-- ==== Sys2Proof/Laws/PerInstr.lean ====
section
/-! SUPPORT. The per-instruction family: how many bytes the pattern of each instruction covers. -/

namespace Sys2Proof.Laws

/-- An instruction's pattern covers one byte on the operation port, two in a command frame, and in a
message one or two as bit 6 of its status/length byte says (30_encoding.md R63, R74, R81, R85). -/
def EncodeWidth.Statement (i : Instr) : Prop :=
  (encode i).length = match i.space with
    | .op => 1
    | .record => if slInt ((encode i).headD 0#8) then 2 else 1
    | .command => 2

/-- Bit 6 of the status/length byte of a data record is clear. -/
theorem slInt_encodeDataSl : ∀ (ts ext rtr : Bool) (len : BitVec 4),
    slInt (encodeDataSl ts ext rtr len) = false := by decide

/-- Bit 6 of the status/length byte of an internal record is set. -/
theorem slInt_encodeIntSl : ∀ (ts : Bool) (ign : BitVec 2) (len : BitVec 4),
    slInt (encodeIntSl ts ign len) = true := by decide

theorem EncodeWidth.sessionReset : EncodeWidth.Statement .sessionReset := rfl
theorem EncodeWidth.cmdBuild : EncodeWidth.Statement .cmdBuild := rfl
theorem EncodeWidth.cmdParse : EncodeWidth.Statement .cmdParse := rfl
theorem EncodeWidth.cmdBtr : EncodeWidth.Statement .cmdBtr := rfl
theorem EncodeWidth.cmdPreset : EncodeWidth.Statement .cmdPreset := rfl
theorem EncodeWidth.cmdSetbtr : EncodeWidth.Statement .cmdSetbtr := rfl
theorem EncodeWidth.cmdGetsn : EncodeWidth.Statement .cmdGetsn := rfl
theorem EncodeWidth.cmdGetdevid : EncodeWidth.Statement .cmdGetdevid := rfl
theorem EncodeWidth.cmdSendSync : EncodeWidth.Statement .cmdSendSync := rfl
theorem EncodeWidth.cmdSendAwait : EncodeWidth.Statement .cmdSendAwait := rfl
theorem EncodeWidth.cmdSendAsync : EncodeWidth.Statement .cmdSendAsync := rfl
theorem EncodeWidth.encFrame : EncodeWidth.Statement .encFrame := rfl
theorem EncodeWidth.decMessage : EncodeWidth.Statement .decMessage := rfl
theorem EncodeWidth.tssSet : EncodeWidth.Statement .tssSet := rfl
theorem EncodeWidth.tssUpdate : EncodeWidth.Statement .tssUpdate := rfl
theorem EncodeWidth.tssCompute : EncodeWidth.Statement .tssCompute := rfl
theorem EncodeWidth.besProcess : EncodeWidth.Statement .besProcess := rfl
theorem EncodeWidth.recDataStd (ts : Bool) (rtr : Bool) (len : BitVec 4) : EncodeWidth.Statement (.recDataStd ts rtr len) := by
  simp [EncodeWidth.Statement, encode, Instr.space, slInt_encodeDataSl]
theorem EncodeWidth.recDataExt (ts : Bool) (rtr : Bool) (len : BitVec 4) : EncodeWidth.Statement (.recDataExt ts rtr len) := by
  simp [EncodeWidth.Statement, encode, Instr.space, slInt_encodeDataSl]
theorem EncodeWidth.recIntError (ts : Bool) (ign : BitVec 2) (len : BitVec 4) : EncodeWidth.Statement (.recIntError ts ign len) := by
  simp [EncodeWidth.Statement, encode, Instr.space, slInt_encodeIntSl]
theorem EncodeWidth.recIntAnalog (ts : Bool) (ign : BitVec 2) (len : BitVec 4) : EncodeWidth.Statement (.recIntAnalog ts ign len) := by
  simp [EncodeWidth.Statement, encode, Instr.space, slInt_encodeIntSl]
theorem EncodeWidth.recIntBusload (ts : Bool) (ign : BitVec 2) (len : BitVec 4) : EncodeWidth.Statement (.recIntBusload ts ign len) := by
  simp [EncodeWidth.Statement, encode, Instr.space, slInt_encodeIntSl]
theorem EncodeWidth.recIntTs (ts : Bool) (ign : BitVec 2) (len : BitVec 4) : EncodeWidth.Statement (.recIntTs ts ign len) := by
  simp [EncodeWidth.Statement, encode, Instr.space, slInt_encodeIntSl]
theorem EncodeWidth.recIntBusevt (ts : Bool) (ign : BitVec 2) (len : BitVec 4) : EncodeWidth.Statement (.recIntBusevt ts ign len) := by
  simp [EncodeWidth.Statement, encode, Instr.space, slInt_encodeIntSl]
theorem EncodeWidth.recIntUnknown (f : Byte) (ts : Bool) (ign : BitVec 2) (len : BitVec 4) : EncodeWidth.Statement (.recIntUnknown f ts ign len) := by
  simp [EncodeWidth.Statement, encode, Instr.space, slInt_encodeIntSl]
theorem EncodeWidth.devcmdSetBitrate : EncodeWidth.Statement .devcmdSetBitrate := rfl
theorem EncodeWidth.devcmdGetSerial : EncodeWidth.Statement .devcmdGetSerial := rfl
theorem EncodeWidth.devcmdGetDevid : EncodeWidth.Statement .devcmdGetDevid := rfl

end Sys2Proof.Laws
end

+++

■ Task objective: If a line in the material contains "record", show it.

■ Output for this exercise:
    | .record => if slInt ((encode i).headD 0#8) then 2 else 1
/-- Bit 6 of the status/length byte of a data record is clear. -/
/-- Bit 6 of the status/length byte of an internal record is set. -/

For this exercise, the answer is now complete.